-- ==== Sys2Proof/Tests/Slice0.lean ====
section
/-! SUPPORT. Tests of the model: ill-formed commands refused, figures of the manual's worked examples, and for every
statement with hypotheses states and operands that meet them. Expected values are the manual's or hand-worked from
it. -/

namespace Sys2Proof.Tests

/- One theorem at a time: a waiting kernel evaluation holds a thread with its stack. -/
set_option Elab.async false

open Sys2Proof.Machine

/-! ### Small states -/

/-- The part enabled, with nothing else done. -/
def on : State := { State.reset with regs := { Registers.reset with enable := true } }

/-- The enabled part with auditorium 0's contexts given. -/
def part (x : Auditorium) : State := on.setAud 0 x

/-- An auditorium in SHOW. -/
def showing : Auditorium := { Auditorium.reset with state := .show }

/-- A LOCKED tracker at a position. -/
def lockedAt (p : Nat) : Tracker := { Tracker.reset with state := .locked, est := ⟨p, 0⟩, lossTimer := some 0 }

/-- A segment of 100 records, with first and last starts of 0 and 500 ticks. -/
def segment0 : Segment := ⟨0x1000#64, 100, 0, 10, 0, 500⟩

/-- A cue of 100 ticks from 1000 ticks on. -/
def cue (kind : CueKind) : EntryCue where
  ordinal := 7
  start := 1000
  finish := 1100
  kind := kind
  trackMask := 1
  classFlags := 0
  firstRow := 0
  lines := 1
  reference := 0x8000#64
  count := 4
  blocks := []
  head := 0
  tableHead := []
  resumed := false
  catchUp := false

/-- A SERVING window with the cursor at record 3 of segment 0, and one entry given. -/
def serving (e : Entry) : Window :=
  { Window.reset with
    state := .serving, cursor := some (0, 3), readyTaken := true
    entries := (Vector.replicate 64 Entry.free).set 5 e }

/-- An auditorium in SHOW at P = 2000 with a SERVING window. -/
def playing (e : Entry) : Auditorium :=
  { showing with
    tracker := lockedAt 2000, window := serving e
    programme := { Programme.reset with tableState := .complete, table := [segment0], segmentCount := 1 } }

/-- A request of a slot for text, with the tags of `on`. -/
def textRequest : Request where
  party := Party.slot 0
  purpose := .text
  requester := .windowEntry 5
  ordinal := some 7
  attachTag := some 0
  seekTag := some 0
  epochTag := 0
  address := 0x8000#64
  length := 80
  terms := .near 1000

/-- A check of the state that a command answers. -/
def answers (r : Result) (test : State → Bool) : Bool :=
  match r with
  | .next t => test t
  | _ => false

/-- A timecode word of a rate and a time, with its check. -/
def word (rate h m s f : Byte) : Vector Byte 8 := #v[0xA5, rate, h, m, s, f, 0, 0xA5 + rate + h + m + s + f]

/-! ### WellFormed and the table's words -/

theorem test_enable_needs_bit_0 : (Instr.enable 2).wellFormed = false := by decide
theorem test_disable_needs_bit_0_clear : (Instr.disable 3).wellFormed = false := by decide
theorem test_answer_needs_a_byte : (Instr.readCompletion 0 (.data [])).wellFormed = false := by decide
theorem test_answer_of_at_most_512_bytes :
    (Instr.readCompletion 0 (.data (List.replicate 513 0))).wellFormed = false := by decide +kernel
theorem test_answer_of_512_bytes :
    (Instr.readCompletion 0 (.data (List.replicate 512 0))).wellFormed = true := by decide +kernel
theorem test_no_word_spells_a_command : decodeTableWord 32 1 = none := rfl

/-! ### Worked examples of the manual -/

/-- R8's example: 01:02:03:12 at 24 fps with offset +3 is 4,468,203 ticks. -/
theorem test_conversion : timecodePosition (readTimecode (word 0 1 2 3 12)) 3 = 4468203 := by decide

/-- The slew example of chapter 1. -/
theorem test_slew :
    let t := { Tracker.reset with
      state := .locked, est := ⟨4468199, 32768⟩, trim := 5, lastTc := some 4468153, lossTimer := some 49
      tcOffset := 3 }
    let u := (t.arrive 4468203 50).tracker
    u.state = .locked ∧ u.est = ⟨4468200, 16384⟩ ∧ u.trim = 6 ∧ u.lastTc = some 4468203 ∧ u.repeats = 0
      ∧ u.lossTimer = some 0 ∧ u.localTick.tracker.est = ⟨4468201, 16390⟩
      ∧ u.localTick.tracker.lossTimer = some 1 := by decide

/-- The catch-up example of chapter 1. -/
theorem test_catch_up :
    let t := { Tracker.reset with
      state := .locked, est := ⟨4500000, 10000⟩, trim := -2, lastTc := some 4499950, lossTimer := some 49 }
    let ev := t.arrive (timecodePosition (readTimecode (word 0 1 2 30 2)) 0) 50
    ev.tracker.est = ⟨4500100, 0⟩ ∧ ev.tracker.trim = -2 ∧ ev.order = some (.catchUp 4500000 4500100)
      ∧ ev.slips = 1 ∧ ev.seeks = 0 := by decide

/-- The seek example of chapter 1. -/
theorem test_seek :
    let t := { Tracker.reset with
      state := .freewheel, est := ⟨4500230, 20000⟩, lastTc := some 4500150, holdTimer := some 3
      seekGen := 0x0011 }
    let ev := t.arrive 4500200 50
    ev.tracker.state = .locked ∧ ev.tracker.est = ⟨4500200, 0⟩ ∧ ev.tracker.seekGen = 0x0012
      ∧ ev.order = some (.seek 4500200 0x0012) ∧ ev.tracker.holdTimer = none := by decide

/-- The pause example of chapter 1: the second repeat pauses at the word's position. -/
theorem test_pause :
    let t := { Tracker.reset with
      state := .locked, est := ⟨4500349, 60600⟩, repeats := 1, lastTc := some 4500250, lossTimer := some 50 }
    let u := (t.arrive 4500250 50).tracker
    u.state = .paused ∧ u.est = ⟨4500250, 0⟩ ∧ u.repeats = 2 := by decide

/-- The loss example of chapter 1: at tick 150 FREEWHEEL with P 2,000,150, at tick 2550 HELD with a hold order. -/
theorem test_loss_and_hold :
    let t := { Tracker.reset with state := .locked, est := ⟨2000149, 0⟩, lossTimer := some 149 }
    let u := { Tracker.reset with state := .freewheel, est := ⟨2002549, 0⟩, holdTimer := some 2399 }
    t.localTick.tracker.state = .freewheel ∧ t.localTick.tracker.est = ⟨2000150, 0⟩
      ∧ t.localTick.tracker.holdTimer = some 0 ∧ u.localTick.tracker.state = .held
      ∧ u.localTick.tracker.est = ⟨2002550, 0⟩ ∧ u.localTick.order = some .hold := by decide

/-- The example of chapter 2: descriptor 18 starts below descriptor 17's last start. -/
theorem test_descriptor_order :
    (SegmentDesc.mk 0x9000#64 10 41000 42000).bad (some ⟨0x8000#64, 10, 41000, 41200, 0, 0⟩) = true := by decide

/-- The records of chapter 2's example, at 48 ticks an edit unit: the audio cue of 2000 packets, the disordered
CLEAR, the odd text reference and the text cue with duration and lines 0. -/
theorem test_records :
    (match (CueRecord.mk 75010 0 (some .audio) 1 0 0 0 0x1000#64 2000).judge 1 (some 3600000) 4197 with
      | .taken c n => decide (c.start = 3600480 ∧ c.finish = 3636480 ∧ c.count = 1500 ∧ n = 1)
      | _ => false) = true
    ∧ (CueRecord.mk 75005 0 (some .clear) 1 0 0 1 0 0).judge 1 (some 3600480) 4198 = .disordered
    ∧ (CueRecord.mk 75015 10 (some .text) 1 0 0 1 0x1A0006F3#64 0).judge 1 (some 3600480) 4199 = .bad
    ∧ (match (CueRecord.mk 75020 0 (some .text) 1 0 0 0 0x1000#64 0).judge 1 (some 3600480) 4200 with
      | .taken c n => decide (c.start = 3600960 ∧ c.finish = 3601008 ∧ c.lines = 1 ∧ n = 2)
      | _ => false) = true := by decide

######

### What is expected
Check every line of the records above for the string "readTimecode". Copy those that hold it.

### Response
theorem test_conversion : timecodePosition (readTimecode (word 0 1 2 3 12)) 3 = 4468203 := by decide
    let ev := t.arrive (timecodePosition (readTimecode (word 0 1 2 30 2)) 0) 50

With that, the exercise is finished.